== Data for review ==
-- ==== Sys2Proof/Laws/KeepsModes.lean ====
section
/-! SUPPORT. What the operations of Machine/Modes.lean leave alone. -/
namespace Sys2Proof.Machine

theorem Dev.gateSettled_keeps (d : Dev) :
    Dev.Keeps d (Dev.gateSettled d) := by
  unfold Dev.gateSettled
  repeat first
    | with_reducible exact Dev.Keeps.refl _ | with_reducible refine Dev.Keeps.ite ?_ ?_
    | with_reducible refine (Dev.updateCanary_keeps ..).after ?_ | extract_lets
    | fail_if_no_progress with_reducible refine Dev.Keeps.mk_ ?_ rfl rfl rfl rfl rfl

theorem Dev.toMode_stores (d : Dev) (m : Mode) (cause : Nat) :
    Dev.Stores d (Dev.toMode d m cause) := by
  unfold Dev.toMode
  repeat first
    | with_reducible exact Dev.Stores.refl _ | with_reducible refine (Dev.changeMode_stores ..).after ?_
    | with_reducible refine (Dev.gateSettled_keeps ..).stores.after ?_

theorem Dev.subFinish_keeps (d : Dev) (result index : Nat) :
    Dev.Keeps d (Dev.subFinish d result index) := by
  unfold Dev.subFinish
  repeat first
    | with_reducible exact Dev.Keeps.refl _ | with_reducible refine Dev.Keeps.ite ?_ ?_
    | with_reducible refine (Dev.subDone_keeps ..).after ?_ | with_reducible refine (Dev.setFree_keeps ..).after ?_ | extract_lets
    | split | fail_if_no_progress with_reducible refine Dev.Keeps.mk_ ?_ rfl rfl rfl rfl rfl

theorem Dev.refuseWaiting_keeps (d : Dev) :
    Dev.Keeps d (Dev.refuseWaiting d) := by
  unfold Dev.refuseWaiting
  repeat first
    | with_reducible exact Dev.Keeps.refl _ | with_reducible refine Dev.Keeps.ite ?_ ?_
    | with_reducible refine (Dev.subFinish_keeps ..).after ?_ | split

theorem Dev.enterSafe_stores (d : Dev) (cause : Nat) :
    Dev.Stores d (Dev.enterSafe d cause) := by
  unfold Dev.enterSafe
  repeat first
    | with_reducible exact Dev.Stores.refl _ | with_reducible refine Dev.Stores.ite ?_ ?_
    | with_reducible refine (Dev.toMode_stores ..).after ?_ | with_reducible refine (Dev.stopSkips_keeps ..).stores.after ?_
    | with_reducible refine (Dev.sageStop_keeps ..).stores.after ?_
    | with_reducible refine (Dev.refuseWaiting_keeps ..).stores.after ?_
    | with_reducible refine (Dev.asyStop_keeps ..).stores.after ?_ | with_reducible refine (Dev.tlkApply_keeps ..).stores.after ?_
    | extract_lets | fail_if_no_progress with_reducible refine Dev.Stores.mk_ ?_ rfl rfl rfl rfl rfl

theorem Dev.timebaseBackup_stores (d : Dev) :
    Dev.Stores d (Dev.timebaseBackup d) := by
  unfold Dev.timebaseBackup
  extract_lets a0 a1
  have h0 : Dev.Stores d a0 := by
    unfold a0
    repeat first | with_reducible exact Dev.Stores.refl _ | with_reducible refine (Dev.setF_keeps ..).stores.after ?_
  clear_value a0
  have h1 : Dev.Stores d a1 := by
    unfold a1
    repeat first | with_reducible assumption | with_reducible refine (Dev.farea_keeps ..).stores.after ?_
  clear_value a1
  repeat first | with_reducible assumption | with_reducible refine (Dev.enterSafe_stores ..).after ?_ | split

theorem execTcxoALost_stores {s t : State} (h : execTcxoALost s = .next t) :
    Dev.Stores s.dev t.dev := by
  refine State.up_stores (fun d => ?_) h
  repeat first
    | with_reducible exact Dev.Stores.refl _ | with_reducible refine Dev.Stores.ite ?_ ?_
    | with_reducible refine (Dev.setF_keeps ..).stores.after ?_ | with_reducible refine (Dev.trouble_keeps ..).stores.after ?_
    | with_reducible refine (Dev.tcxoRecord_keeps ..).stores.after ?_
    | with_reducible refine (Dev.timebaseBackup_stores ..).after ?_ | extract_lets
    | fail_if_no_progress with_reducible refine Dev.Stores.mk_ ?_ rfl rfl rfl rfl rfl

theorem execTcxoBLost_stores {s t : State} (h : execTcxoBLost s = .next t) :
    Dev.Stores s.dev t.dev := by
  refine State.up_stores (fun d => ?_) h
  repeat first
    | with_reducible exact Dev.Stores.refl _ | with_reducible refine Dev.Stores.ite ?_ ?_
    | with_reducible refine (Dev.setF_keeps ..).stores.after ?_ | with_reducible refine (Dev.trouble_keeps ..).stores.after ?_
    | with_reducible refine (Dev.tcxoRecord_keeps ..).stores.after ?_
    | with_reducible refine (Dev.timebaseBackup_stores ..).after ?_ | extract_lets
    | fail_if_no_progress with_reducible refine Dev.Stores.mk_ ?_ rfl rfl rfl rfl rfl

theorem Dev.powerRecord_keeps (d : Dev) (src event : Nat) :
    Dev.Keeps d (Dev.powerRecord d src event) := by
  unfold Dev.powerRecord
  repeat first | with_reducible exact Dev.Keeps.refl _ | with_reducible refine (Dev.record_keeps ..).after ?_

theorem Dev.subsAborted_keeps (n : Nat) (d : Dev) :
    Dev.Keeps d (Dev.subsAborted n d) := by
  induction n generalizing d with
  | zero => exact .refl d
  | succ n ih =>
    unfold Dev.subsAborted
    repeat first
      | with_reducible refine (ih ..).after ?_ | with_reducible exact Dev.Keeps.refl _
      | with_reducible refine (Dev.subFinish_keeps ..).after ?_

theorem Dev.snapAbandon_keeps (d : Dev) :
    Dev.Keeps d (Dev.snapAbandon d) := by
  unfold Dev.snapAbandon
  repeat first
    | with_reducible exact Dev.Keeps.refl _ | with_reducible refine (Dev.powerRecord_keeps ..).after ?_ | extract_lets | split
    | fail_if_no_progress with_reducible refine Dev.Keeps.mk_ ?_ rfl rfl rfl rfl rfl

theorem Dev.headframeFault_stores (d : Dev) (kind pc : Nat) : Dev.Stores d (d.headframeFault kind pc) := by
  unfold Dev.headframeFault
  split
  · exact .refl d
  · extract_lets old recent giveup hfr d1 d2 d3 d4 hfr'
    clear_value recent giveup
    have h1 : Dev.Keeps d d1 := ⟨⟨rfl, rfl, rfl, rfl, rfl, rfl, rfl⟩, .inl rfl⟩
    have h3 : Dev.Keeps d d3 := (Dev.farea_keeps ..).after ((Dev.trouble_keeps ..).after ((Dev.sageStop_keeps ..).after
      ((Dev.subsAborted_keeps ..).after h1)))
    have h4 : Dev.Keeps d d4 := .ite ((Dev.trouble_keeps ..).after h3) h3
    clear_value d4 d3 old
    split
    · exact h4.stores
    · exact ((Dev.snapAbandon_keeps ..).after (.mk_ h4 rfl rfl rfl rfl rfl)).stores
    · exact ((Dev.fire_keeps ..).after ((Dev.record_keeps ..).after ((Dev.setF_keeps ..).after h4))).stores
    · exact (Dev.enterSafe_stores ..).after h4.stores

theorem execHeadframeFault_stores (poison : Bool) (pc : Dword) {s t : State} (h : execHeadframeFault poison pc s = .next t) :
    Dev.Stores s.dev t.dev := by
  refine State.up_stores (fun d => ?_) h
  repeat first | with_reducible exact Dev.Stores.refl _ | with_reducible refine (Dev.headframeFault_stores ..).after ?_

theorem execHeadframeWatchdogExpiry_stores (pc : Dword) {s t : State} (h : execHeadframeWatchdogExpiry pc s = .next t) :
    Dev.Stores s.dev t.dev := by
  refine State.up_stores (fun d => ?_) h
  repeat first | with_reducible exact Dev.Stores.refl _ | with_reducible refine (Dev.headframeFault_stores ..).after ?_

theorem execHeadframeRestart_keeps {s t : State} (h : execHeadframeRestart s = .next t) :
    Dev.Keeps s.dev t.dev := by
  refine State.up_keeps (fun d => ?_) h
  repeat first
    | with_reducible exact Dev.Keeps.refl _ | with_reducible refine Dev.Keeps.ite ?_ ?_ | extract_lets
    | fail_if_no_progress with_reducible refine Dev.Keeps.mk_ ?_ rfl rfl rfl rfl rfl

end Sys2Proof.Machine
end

== Instructions to follow ==
Among the lines above, return those that contain the string "State".

== Reply ==
theorem execTcxoALost_stores {s t : State} (h : execTcxoALost s = .next t) :
  refine State.up_stores (fun d => ?_) h
theorem execTcxoBLost_stores {s t : State} (h : execTcxoBLost s = .next t) :
  refine State.up_stores (fun d => ?_) h
theorem execHeadframeFault_stores (poison : Bool) (pc : Dword) {s t : State} (h : execHeadframeFault poison pc s = .next t) :
  refine State.up_stores (fun d => ?_) h
theorem execHeadframeWatchdogExpiry_stores (pc : Dword) {s t : State} (h : execHeadframeWatchdogExpiry pc s = .next t) :
  refine State.up_stores (fun d => ?_) h
theorem execHeadframeRestart_keeps {s t : State} (h : execHeadframeRestart s = .next t) :
  refine State.up_keeps (fun d => ?_) h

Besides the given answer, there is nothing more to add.